/-- R213, R223: LINK applies, DONE is written, and the command is gone. `written` says that its record stands. -/
def State.chainDone (s : State) (id : Nat) (c : Chain) (j : Job) (written : Bool) : State :=
  let s := match j.link with
    | some (b, n) =>
      let c := { c with base := b, size := n, bias := (j.index + 1) % 2 ^ 32, done := j.seq }
      let t := (s.writeRun c.loc (leBytes 8 b ++ leBytes 4 n)).writeRun (c.loc + 36) (leBytes 4 c.bias)
      { t with chains := t.chains.set j.chain c }
    | none => { s with chains := s.chains.set j.chain { c with done := j.seq } }
  let s := s.writeRun (c.loc + 16) (leBytes 8 j.seq)
  let s := if written then s else (s.tell [c.ccb, j.seq, j.status]).event (leBytes 8 c.ccb ++ leBytes 8 j.seq ++ leBytes 8 j.status)
  let s := if j.intr then s.tell [c.ccb, j.seq, j.status] else s
  { s with jobs := s.jobs.del id }.lowerCensus j.launch 0

/-- CHAIN_COMMAND_COMPLETE (R213): the next command in index order completes: its record, a LINK, then DONE. -/
def execChainCommandComplete (s : State) : Out :=
  .next (match s.chains.find? s.inp.id with
    | none => s
    | some c =>
      match (s.chainJobs s.inp.id).find? fun p => p.2.seq == c.done + 1 with
      | none => s
      | some (id, j) =>
        if !s.finished j then s
        else match s.blockAt s.inp.id c with
        | .hole _ => s
        | .fault _ cause =>
          let t := s.faultRecord { va := c.ccb, launch := j.launch, asid := c.asid, cause := cause, access := 3, agent := j.agent,
                                   who := j.whoCode, chain := c.ccb, seq := j.seq }
          t.setJob id { j with susp := some c.ccb, atRecord := true }
        | .ok locs =>
        let c := { c with loc := (locs.headD (0, 0)).1 }
        if j.recorded then s.chainDone id c j (!j.flights.isEmpty)
        else
          let at_ := c.recordAt (Memory.readLe s.mem (c.loc + 24) 8) j.index
          let f : Flight := { word := j.badWord, work := .fill at_ 16 1 0 (leNat j.record) 16 }
          match s.granule id j.flights.length j f with
          | .ok s f =>
            if f.packets.isEmpty then s.chainDone id c j true
            else s.setJob id { j with recorded := true, flights := j.flights ++ [f] }
          | .fault va cause acc asid =>
            let t := s.faultRecord { va := va, launch := j.launch, asid := asid, cause := cause, access := acc, agent := j.agent,
                                     who := j.whoCode, chain := c.ccb, seq := j.seq }
            t.setJob id { j with susp := some va, atRecord := true }
          | .fail _ => s.chainDone id c j false
          | .wait => s)

/-! ## Words of a command program (R214, R217-R223) -/

/-- A copy-engine word's effect. -/
inductive CRes where
  | ok (es : List PendEff)
  /-- data work, and the register that takes the old value of an ACCR or CAS -/
  | fly (w : Work) (reg : Option (BitVec 5))
  | link (base n : Nat)
  /-- R223: an illegal LINK, which leaves the chain unchanged -/
  | unlink
  | fail (status : Nat)

/-- The command after a word that goes on to the next. -/
def Job.pass (j : Job) (len : Nat) : Job :=
  let v := j.prog.view
  { j with prog := { j.prog with ctl := j.prog.ctl.advance (fun g => lane0 (v.pred g)) (j.prog.ctl.pc + len - 1) (j.prog.ctl.pc + len) } }
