/-- The step of a sequence, and the format registers it latched (R19). -/
def Tile.stepOf (t : Tile) (seq : Nat) : Option Step := t.steps.find? fun p => p.seq == seq
def Tile.fmtOf (t : Tile) (seq : Nat) : Tab (BitVec 32) :=
  match t.stepOf seq with
  | some p => p.fmt
  | none => t.fmt
def State.modStep (s : State) (t id : Nat) (f : Step → Step) : State :=
  s.modTile t fun ti => { ti with steps := updateWhere (fun p : Step => p.id == id) f ti.steps }

/-- R298: the tokens an input holds. -/
def Plane.inCap (p : Plane) (dst iidx : Nat) : Nat :=
  if 96 ≤ dst then 2
  else
    let r := p.site dst
    if r.kind = 7 then 8 else if r.hold ∧ iidx = 0 then 4096 else 2

def Seg.inAt (g : Seg) (site i : Nat) : List Tok := g.inq.get [] (4 * site + i)
def Seg.outAt (g : Seg) (site o : Nat) : List Tok := g.outq.get [] (4 * site + o)

/-- Tokens pass along a route as places allow; route delay is not architectural (R297). -/
def Seg.flowRoute (g : Seg) (r : Route) : Seg :=
  let o := g.outAt r.src r.oidx
  let i := g.inAt r.dst r.iidx
  let n := g.active.inCap r.dst r.iidx - i.length
  if o.isEmpty || n = 0 then g
  else { g with outq := g.outq.set (4 * r.src + r.oidx) (o.drop n), inq := g.inq.set (4 * r.dst + r.iidx) (i ++ o.take n) }

def Seg.flow (g : Seg) : Seg := g.active.routes.foldl Seg.flowRoute g

/-- Every token inside the segment. -/
def Seg.tokens (g : Seg) : List Tok := (g.inq.flatMap Prod.snd) ++ (g.outq.flatMap Prod.snd)
def Seg.empty (g : Seg) : Bool := g.tokens.isEmpty

/-- R307: the oldest row of which something has yet to leave. -/
def Seg.oldestRow (g : Seg) : Nat := ((g.tokens ++ g.replay).map Tok.row).foldl min g.nextRow

/-- What a replay needs is kept from the oldest row on. -/
def Seg.prune (g : Seg) : Seg :=
  let o := g.oldestRow
  { g with hist := g.hist.filter fun t => decide (o ≤ t.row), left := g.left.filter fun e => decide (o ≤ e.2.1),
           skip := g.skip.filter fun e => decide (o ≤ e.2.1) }

/-- Routes move, and what is past is forgotten. -/
def Seg.settle (g : Seg) : Seg := g.flow.prune

/-- The plane is loaded, and its first queue has a place. -/
def Seg.hasRoom (g : Seg) : Bool :=
  g.active.valid && (match g.active.outRoute 96 0 with
    | some r => decide ((g.inAt r.dst r.iidx).length < g.active.inCap r.dst r.iidx)
    | none => true)

/-- A token may enter by IN. -/
def Seg.canAdmit (g : Seg) (seq : Nat) : Bool :=
  g.hasRoom && g.mode == 0 && (match g.swaps with
    | w :: _ => seqBefore seq w.q
    | [] => true)

/-- A token enters. -/
def Seg.push (g : Seg) (t : Tok) : Seg :=
  match g.active.outRoute 96 0 with
  | some r => { g with inq := g.inq.set (4 * r.dst + r.iidx) (g.inAt r.dst r.iidx ++ [t]) }
  | none => g
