-- ==== Sys2Proof/Machine/Tasks.lean ====
section
/-! DEFINITION. Sys2Proof/Machine/Tasks.lean: binding, ending, pre-emption, saving and restoring of tasks (R382-R391), tenant
scrubs, landfall and the hard stop (R395, R412-R418). -/

namespace Sys2Proof.Machine

/-! ## Steps, segments and commands of a task -/

/-- The armed steps of a task: tile and step. -/
def State.stepsOf (s : State) (owner : Nat) : List (Nat × Step) :=
  s.tiles.flatMap fun (p : Nat × Tile) => (p.2.steps.filter fun q => q.owner == owner).map fun q => (p.1, q)

/-- Segments trapped on a step of a task: tile and segment (R200). -/
def State.trapsOf (s : State) (owner : Nat) : List (Nat × Nat) :=
  s.tiles.flatMap fun (p : Nat × Tile) => ([0, 1, 2, 3].filter fun g => match (p.2.segs.get {} g).trapped with
    | some h => (p.2.stepOf h.seq).any fun q => q.owner == owner
    | none => false).map fun g => (p.1, g)

/-- R200: the trapped segments of a task that can no longer resolve them are resolved as by TRESUME.DISC. -/
def State.discTraps (s : State) (owner : Nat) : State := (s.trapsOf owner).foldl (fun s e => s.resolveTrap e.1 e.2 none) s

/-- R203, R372: every armed step of a task is cancelled. -/
def State.cancelSteps (s : State) (owner : Nat) : State := (s.stepsOf owner).foldl (fun s e => s.cancelStep e.1 e.2.id) s

/-- R390, R416: a command that a stop reaches: cancelled before its start, FAULTED when suspended; else it goes on. -/
def Job.kill (j : Job) : Job :=
  if j.dead.isSome then j
  else if j.susp.isSome && j.atRecord then { j with susp := none, atRecord := false, recorded := true, flights := [] }
  else if j.susp.isSome then j.faulted
  else if !j.started then { j with dead := some 4 } else j

def State.killJobs (s : State) (p : Job → Bool) : State :=
  { s with jobs := s.jobs.map fun (e : Nat × Job) => (e.1, if p e.2 then e.2.kill else e.2) }

/-- The commands of a task. -/
def ofTask (owner : Nat) (j : Job) : Bool := j.mac.isSome && j.owner == owner

/-- R146, R386: the commands that outlive their task belong to no record any more, and stay in the order they have among themselves. -/
def State.orphan (s : State) (owner : Nat) : State :=
  { s with jobs := s.jobs.map fun (e : Nat × Job) => (e.1, if ofTask owner e.2 then { e.2 with owner := 2 ^ 64 + s.nextId } else e.2) }

/-! ## The end of a task (R383, R384, R389) -/

/-- R175: the reserve takes a task's cairns back. -/
def State.dropCairns (s : State) (k : Nat) (sl : Slot) : State :=
  { s with cairnFree := s.cairnFree.set (dieOf k) (s.cairnFree.get 0 (dieOf k) + (sl.cairns.map fun (c : Nat × Cairn) => c.2.saved.length).sum) }

/-- R352: where the record of a task of slot `k` stands now. -/
def State.taskRecord (s : State) (k : Nat) (t : Task) : Option Nat := s.recordNow (dieOf k) t.record t.asid t.loc

/-- R389: the add and the census item of a task that ends. DESIGN CHOICE (notes/assumptions/145.md): the own-tile and own-die aliases of
its signal name the tile and the die of the slot it ends in. -/
def Slot.owed (sl : Slot) (k code : Nat) : Owed :=
  { die := dieOf k, tile := some (tileOf k), k := k, asid := sl.task.asid, launch := sl.task.launch, signal := sl.task.onabort, code := code,
    wait := 0 }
——————————
> [WORK TO COMPLETE]
Through the line that contains "def execChainCommandComplete (s", copy the material above exactly, beginning at its first line and including nothing more.

> [RESULT]
/-- R213, R223: LINK applies, DONE is written, and the command is gone. `written` says that its record stands. -/
def State.chainDone (s : State) (id : Nat) (c : Chain) (j : Job) (written : Bool) : State :=
  let s := match j.link with
    | some (b, n) =>
      let c := { c with base := b, size := n, bias := (j.index + 1) % 2 ^ 32, done := j.seq }
      let t := (s.writeRun c.loc (leBytes 8 b ++ leBytes 4 n)).writeRun (c.loc + 36) (leBytes 4 c.bias)
      { t with chains := t.chains.set j.chain c }
    | none => { s with chains := s.chains.set j.chain { c with done := j.seq } }
  let s := s.writeRun (c.loc + 16) (leBytes 8 j.seq)
  let s := if written then s else (s.tell [c.ccb, j.seq, j.status]).event (leBytes 8 c.ccb ++ leBytes 8 j.seq ++ leBytes 8 j.status)
  let s := if j.intr then s.tell [c.ccb, j.seq, j.status] else s
  { s with jobs := s.jobs.del id }.lowerCensus j.launch 0

/-- CHAIN_COMMAND_COMPLETE (R213): the next command in index order completes: its record, a LINK, then DONE. -/
def execChainCommandComplete (s : State) : Out :=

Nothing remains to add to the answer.